* _MATERIAL SHOWN_:
>>

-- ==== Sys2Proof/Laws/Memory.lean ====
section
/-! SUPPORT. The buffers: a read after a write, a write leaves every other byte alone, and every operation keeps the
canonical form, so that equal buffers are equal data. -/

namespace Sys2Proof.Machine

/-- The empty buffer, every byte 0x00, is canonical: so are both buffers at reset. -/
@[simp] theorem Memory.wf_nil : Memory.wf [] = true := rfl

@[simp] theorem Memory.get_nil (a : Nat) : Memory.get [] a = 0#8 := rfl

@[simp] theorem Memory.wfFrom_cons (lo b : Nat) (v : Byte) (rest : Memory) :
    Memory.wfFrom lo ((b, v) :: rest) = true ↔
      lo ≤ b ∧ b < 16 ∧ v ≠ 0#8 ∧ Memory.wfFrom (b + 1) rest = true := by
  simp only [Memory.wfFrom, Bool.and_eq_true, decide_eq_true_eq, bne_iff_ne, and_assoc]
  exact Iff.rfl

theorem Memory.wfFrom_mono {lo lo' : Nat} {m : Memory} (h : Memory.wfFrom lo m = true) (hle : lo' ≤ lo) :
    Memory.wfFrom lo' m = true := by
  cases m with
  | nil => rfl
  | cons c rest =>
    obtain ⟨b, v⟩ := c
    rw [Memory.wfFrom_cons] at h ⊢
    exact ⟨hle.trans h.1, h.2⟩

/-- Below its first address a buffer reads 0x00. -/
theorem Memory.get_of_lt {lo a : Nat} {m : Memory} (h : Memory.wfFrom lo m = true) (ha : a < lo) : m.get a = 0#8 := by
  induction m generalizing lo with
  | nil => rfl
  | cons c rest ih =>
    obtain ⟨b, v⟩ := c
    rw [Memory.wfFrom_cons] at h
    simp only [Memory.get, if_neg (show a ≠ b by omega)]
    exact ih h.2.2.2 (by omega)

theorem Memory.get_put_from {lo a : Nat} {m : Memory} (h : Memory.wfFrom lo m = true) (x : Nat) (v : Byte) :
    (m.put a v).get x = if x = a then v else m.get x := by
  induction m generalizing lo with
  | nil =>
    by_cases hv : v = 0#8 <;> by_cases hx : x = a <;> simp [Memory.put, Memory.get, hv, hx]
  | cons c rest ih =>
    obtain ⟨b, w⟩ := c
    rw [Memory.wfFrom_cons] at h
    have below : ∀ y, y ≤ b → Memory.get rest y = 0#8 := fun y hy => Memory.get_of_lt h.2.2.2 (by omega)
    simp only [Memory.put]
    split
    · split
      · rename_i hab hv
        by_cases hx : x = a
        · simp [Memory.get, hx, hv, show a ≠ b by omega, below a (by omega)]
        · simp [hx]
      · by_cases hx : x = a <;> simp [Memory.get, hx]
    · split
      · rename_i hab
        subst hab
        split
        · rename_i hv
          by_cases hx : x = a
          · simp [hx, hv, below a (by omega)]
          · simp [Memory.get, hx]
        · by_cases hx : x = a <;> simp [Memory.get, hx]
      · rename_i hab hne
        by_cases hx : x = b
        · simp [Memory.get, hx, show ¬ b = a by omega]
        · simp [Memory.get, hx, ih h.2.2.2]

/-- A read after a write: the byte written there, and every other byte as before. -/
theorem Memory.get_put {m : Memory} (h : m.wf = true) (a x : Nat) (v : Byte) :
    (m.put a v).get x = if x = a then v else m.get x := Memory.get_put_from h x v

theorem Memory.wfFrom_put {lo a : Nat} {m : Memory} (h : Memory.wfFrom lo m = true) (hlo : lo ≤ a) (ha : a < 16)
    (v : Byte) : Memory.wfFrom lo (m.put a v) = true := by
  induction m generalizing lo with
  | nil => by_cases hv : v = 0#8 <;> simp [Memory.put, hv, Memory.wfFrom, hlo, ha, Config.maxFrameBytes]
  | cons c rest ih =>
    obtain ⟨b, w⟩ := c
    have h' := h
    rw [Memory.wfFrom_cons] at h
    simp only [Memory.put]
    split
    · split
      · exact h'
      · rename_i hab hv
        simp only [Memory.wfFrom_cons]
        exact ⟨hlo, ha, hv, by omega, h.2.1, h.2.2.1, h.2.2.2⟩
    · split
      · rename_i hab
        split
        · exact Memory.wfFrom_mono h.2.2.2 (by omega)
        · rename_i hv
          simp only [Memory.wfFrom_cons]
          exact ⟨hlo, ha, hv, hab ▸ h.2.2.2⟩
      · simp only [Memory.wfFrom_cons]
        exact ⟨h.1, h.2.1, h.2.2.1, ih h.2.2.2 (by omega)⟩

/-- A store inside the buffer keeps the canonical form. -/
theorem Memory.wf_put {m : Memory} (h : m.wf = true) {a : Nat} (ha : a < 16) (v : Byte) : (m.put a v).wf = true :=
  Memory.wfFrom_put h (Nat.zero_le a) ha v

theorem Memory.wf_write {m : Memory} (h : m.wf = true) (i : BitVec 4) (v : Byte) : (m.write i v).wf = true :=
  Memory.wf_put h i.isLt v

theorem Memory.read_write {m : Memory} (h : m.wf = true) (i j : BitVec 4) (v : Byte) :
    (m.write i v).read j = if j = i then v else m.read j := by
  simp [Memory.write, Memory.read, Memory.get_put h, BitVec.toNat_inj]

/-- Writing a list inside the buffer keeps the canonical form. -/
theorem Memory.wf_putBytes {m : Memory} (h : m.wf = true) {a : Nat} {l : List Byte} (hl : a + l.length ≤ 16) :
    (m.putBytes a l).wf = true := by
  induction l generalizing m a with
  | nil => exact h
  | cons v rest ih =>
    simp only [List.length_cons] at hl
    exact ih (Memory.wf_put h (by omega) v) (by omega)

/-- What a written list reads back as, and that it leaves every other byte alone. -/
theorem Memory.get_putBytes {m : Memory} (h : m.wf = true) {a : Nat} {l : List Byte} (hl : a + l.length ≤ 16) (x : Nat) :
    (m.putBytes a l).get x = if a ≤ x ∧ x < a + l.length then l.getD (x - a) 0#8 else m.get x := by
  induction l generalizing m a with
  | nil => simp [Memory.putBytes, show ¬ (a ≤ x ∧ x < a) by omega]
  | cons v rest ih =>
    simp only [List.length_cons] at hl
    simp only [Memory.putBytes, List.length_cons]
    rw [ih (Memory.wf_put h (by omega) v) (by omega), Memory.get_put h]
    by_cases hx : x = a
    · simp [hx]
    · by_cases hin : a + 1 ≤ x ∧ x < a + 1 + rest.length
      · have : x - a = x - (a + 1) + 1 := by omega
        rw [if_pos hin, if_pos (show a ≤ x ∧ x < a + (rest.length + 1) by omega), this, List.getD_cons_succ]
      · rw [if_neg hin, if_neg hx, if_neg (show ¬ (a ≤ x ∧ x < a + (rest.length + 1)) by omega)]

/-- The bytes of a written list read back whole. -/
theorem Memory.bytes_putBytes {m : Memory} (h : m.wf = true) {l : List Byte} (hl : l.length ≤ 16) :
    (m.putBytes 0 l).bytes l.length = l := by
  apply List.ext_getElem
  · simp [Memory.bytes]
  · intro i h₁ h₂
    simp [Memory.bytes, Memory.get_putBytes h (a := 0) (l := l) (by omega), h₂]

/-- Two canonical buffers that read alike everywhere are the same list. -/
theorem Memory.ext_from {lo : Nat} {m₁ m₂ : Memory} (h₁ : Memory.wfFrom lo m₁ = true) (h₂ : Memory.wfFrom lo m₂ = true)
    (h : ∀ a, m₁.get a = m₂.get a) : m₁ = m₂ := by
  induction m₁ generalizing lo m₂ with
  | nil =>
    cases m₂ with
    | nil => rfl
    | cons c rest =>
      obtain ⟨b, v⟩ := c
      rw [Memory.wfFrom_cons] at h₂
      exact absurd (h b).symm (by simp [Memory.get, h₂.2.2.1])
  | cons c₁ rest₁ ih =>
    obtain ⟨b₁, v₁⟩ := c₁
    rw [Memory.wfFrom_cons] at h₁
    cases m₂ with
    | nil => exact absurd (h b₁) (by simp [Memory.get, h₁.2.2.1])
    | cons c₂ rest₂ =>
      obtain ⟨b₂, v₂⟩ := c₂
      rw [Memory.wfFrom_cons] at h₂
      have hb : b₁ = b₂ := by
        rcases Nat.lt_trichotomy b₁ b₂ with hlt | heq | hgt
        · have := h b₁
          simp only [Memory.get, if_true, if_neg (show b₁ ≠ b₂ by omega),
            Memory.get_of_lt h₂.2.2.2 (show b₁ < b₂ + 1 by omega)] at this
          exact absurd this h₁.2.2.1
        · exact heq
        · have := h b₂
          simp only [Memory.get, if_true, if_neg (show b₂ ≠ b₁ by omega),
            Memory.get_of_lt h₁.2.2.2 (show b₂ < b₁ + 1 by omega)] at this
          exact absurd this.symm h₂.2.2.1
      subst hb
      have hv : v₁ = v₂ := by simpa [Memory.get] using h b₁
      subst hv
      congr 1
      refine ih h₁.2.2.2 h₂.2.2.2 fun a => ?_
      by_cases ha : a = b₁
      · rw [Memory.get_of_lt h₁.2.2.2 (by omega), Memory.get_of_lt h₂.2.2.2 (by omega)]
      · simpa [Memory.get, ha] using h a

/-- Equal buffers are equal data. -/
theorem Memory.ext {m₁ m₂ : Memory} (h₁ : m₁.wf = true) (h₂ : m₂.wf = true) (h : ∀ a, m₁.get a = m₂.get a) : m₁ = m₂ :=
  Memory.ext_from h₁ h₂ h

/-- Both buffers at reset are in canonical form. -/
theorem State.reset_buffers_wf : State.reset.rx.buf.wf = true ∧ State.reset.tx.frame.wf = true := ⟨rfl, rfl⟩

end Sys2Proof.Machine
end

<<
>>

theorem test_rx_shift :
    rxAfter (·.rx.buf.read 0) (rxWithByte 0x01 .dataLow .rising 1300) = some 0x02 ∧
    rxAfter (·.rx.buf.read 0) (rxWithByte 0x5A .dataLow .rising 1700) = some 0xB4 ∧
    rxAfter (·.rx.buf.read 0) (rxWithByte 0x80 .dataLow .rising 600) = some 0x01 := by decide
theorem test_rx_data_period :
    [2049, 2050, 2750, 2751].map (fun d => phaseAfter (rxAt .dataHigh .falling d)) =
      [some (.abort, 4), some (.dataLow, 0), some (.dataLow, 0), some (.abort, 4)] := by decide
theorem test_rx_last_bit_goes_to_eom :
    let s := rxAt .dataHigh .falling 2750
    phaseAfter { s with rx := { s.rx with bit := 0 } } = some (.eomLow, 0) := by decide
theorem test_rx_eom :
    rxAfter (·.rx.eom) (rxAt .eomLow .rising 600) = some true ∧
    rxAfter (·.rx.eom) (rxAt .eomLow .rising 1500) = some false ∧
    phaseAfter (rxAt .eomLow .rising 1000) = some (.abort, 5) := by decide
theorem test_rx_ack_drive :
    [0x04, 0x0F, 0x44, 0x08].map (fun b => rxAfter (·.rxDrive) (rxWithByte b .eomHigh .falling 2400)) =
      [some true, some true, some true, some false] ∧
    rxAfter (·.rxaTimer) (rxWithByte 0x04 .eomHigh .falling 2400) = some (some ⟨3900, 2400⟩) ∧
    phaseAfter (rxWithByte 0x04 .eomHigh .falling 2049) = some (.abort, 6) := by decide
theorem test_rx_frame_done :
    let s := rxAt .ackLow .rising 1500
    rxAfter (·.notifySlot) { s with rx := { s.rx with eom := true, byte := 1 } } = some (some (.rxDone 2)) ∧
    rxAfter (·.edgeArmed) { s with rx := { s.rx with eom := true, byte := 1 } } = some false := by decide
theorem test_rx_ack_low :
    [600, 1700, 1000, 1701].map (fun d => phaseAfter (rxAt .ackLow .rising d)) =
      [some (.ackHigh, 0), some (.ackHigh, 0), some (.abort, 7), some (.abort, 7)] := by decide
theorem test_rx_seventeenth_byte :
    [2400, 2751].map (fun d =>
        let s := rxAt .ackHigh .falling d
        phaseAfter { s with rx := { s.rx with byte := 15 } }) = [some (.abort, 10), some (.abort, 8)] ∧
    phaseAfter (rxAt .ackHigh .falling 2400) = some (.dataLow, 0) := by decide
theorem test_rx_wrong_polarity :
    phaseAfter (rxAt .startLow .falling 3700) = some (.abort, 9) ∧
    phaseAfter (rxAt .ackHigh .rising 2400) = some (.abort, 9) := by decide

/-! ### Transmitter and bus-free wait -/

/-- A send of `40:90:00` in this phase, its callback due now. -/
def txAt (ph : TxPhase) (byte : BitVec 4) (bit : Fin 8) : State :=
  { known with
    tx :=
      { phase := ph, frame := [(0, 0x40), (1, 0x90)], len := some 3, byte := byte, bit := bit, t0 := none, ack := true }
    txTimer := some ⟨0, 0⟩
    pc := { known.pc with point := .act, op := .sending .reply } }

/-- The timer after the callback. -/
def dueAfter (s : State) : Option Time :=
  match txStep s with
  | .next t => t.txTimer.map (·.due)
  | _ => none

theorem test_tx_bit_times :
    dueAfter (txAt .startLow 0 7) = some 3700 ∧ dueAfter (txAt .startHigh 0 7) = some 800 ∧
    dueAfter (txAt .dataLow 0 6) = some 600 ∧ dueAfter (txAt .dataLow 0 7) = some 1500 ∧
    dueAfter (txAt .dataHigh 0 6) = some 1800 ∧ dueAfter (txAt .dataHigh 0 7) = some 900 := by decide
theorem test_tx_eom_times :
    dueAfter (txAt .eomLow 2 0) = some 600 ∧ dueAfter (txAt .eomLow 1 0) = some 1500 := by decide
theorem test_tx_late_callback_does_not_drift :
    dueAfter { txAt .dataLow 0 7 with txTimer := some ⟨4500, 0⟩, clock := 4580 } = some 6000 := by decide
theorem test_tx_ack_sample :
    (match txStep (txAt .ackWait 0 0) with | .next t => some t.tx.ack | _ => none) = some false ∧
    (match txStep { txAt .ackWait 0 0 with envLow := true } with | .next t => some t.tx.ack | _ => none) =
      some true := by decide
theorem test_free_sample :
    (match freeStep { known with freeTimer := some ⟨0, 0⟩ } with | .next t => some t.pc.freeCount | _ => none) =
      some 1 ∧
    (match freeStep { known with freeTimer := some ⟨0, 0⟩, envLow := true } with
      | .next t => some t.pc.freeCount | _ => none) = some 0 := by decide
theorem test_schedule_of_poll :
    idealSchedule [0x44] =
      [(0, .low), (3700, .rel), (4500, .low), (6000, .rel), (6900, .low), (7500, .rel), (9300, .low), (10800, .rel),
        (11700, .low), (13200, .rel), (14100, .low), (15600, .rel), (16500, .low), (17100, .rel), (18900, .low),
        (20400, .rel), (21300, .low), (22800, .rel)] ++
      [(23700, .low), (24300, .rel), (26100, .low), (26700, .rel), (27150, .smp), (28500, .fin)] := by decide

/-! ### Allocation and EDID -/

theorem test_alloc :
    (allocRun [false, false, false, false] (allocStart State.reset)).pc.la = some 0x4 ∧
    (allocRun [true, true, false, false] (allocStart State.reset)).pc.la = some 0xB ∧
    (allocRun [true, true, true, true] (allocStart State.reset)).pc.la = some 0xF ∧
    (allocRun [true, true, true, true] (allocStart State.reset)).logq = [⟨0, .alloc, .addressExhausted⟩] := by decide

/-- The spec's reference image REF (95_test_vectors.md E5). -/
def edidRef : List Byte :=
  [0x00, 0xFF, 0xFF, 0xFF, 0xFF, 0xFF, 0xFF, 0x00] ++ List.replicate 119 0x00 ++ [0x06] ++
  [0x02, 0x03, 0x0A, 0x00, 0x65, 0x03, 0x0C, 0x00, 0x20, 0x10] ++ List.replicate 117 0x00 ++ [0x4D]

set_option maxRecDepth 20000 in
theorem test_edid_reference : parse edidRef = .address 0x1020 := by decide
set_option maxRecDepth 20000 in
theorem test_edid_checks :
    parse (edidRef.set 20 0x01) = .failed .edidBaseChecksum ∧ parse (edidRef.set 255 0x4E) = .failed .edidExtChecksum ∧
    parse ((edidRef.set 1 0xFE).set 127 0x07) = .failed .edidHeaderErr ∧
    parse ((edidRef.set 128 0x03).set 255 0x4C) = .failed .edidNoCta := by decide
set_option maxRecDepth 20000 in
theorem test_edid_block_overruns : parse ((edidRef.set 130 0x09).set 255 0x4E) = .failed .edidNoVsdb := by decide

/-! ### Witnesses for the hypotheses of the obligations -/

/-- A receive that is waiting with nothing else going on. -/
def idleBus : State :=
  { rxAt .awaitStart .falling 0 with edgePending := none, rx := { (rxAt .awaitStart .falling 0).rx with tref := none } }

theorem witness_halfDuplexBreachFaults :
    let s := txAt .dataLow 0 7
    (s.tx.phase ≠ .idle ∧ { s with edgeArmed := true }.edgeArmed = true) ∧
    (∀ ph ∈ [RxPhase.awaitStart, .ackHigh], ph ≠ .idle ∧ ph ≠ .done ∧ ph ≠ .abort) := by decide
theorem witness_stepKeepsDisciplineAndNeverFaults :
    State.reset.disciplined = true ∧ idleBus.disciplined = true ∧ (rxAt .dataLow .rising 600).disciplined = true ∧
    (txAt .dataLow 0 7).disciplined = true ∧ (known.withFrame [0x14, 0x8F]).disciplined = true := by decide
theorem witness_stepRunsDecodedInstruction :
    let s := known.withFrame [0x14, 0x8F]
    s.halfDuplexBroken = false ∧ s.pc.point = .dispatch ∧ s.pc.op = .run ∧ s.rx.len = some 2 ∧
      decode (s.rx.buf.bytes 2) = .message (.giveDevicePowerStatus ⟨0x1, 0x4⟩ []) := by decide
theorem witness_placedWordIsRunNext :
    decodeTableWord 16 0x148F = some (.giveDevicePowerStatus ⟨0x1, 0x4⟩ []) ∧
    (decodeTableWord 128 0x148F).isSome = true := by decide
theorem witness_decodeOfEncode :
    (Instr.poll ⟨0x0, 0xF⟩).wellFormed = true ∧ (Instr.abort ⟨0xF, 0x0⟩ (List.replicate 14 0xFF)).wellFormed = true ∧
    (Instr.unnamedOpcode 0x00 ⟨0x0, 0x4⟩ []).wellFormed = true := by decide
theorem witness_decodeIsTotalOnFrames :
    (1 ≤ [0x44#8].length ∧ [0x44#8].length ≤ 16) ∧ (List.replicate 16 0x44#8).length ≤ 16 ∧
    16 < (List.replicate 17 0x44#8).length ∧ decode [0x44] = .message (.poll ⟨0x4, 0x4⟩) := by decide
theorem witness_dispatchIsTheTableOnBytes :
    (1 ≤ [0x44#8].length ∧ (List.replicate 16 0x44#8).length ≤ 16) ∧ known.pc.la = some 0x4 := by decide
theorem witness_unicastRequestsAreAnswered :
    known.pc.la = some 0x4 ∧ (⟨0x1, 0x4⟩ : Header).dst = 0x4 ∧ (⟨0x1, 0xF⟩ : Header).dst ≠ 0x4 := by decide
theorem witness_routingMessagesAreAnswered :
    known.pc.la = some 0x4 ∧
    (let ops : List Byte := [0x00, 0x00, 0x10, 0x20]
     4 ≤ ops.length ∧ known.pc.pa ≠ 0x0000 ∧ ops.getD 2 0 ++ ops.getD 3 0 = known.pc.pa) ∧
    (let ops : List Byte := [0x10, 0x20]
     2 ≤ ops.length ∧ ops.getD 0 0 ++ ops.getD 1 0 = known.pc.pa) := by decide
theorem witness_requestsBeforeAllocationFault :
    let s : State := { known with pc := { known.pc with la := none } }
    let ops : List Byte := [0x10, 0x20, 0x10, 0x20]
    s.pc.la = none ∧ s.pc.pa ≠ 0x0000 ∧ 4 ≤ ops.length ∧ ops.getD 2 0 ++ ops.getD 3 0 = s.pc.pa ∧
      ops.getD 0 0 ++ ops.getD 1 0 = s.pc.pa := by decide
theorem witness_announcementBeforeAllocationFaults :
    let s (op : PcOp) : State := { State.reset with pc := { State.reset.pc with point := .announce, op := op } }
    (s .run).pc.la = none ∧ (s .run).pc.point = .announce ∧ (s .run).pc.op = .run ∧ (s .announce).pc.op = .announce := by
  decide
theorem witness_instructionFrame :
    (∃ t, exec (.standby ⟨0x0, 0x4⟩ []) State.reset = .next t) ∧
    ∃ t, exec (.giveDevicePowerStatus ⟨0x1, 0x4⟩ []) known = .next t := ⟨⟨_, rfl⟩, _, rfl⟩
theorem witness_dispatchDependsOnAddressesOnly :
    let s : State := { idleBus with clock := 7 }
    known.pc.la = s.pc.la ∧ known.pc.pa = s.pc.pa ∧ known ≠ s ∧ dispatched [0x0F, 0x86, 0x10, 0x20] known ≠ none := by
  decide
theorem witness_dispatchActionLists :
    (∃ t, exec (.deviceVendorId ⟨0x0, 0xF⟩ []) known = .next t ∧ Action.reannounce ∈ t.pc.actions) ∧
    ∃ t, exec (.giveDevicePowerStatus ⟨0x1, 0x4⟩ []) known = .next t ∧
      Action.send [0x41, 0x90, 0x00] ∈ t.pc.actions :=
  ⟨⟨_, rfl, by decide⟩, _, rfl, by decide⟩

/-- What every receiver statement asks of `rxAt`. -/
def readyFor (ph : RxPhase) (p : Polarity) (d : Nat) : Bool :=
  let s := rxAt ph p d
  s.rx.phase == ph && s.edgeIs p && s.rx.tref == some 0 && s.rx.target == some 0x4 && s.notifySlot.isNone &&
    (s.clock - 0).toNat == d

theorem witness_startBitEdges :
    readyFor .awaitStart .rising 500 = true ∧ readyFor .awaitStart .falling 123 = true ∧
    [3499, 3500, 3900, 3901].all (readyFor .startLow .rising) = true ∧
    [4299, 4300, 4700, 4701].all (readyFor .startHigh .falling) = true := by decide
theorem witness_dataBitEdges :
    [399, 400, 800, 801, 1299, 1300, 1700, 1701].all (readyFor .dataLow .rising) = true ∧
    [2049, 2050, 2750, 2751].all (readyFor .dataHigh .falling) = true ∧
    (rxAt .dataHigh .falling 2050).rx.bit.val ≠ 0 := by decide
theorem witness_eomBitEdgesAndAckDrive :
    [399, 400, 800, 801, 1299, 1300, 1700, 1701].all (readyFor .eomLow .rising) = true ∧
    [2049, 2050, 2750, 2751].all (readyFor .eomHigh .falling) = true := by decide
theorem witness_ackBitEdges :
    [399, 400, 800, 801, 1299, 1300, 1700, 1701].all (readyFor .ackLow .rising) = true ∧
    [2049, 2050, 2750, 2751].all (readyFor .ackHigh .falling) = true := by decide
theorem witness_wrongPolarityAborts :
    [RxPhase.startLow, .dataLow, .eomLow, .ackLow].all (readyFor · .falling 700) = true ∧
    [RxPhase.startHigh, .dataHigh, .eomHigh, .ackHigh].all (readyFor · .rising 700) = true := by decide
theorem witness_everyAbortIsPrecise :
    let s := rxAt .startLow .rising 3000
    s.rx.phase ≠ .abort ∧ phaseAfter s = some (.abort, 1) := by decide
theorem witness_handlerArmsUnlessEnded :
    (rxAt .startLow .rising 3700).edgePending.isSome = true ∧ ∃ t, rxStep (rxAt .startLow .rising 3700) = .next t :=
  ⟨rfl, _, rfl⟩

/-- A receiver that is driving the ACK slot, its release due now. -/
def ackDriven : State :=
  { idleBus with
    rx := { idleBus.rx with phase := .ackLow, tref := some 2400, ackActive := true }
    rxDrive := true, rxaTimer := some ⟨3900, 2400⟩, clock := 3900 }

<<

* _PROBLEM REQUIREMENTS_: Look through the data above and return exactly the lines from the one that contains "-- ==== Sys2Proof/Laws/Memory.lean" to the one that contains "theorem Memory.wfFrom_cons (lo", inclusive, with nothing else.

* _TASK SOLUTION_:
-- ==== Sys2Proof/Laws/Memory.lean ====
section
/-! SUPPORT. The buffers: a read after a write, a write leaves every other byte alone, and every operation keeps the
canonical form, so that equal buffers are equal data. -/

namespace Sys2Proof.Machine

/-- The empty buffer, every byte 0x00, is canonical: so are both buffers at reset. -/
@[simp] theorem Memory.wf_nil : Memory.wf [] = true := rfl

@[simp] theorem Memory.get_nil (a : Nat) : Memory.get [] a = 0#8 := rfl

@[simp] theorem Memory.wfFrom_cons (lo b : Nat) (v : Byte) (rest : Memory) :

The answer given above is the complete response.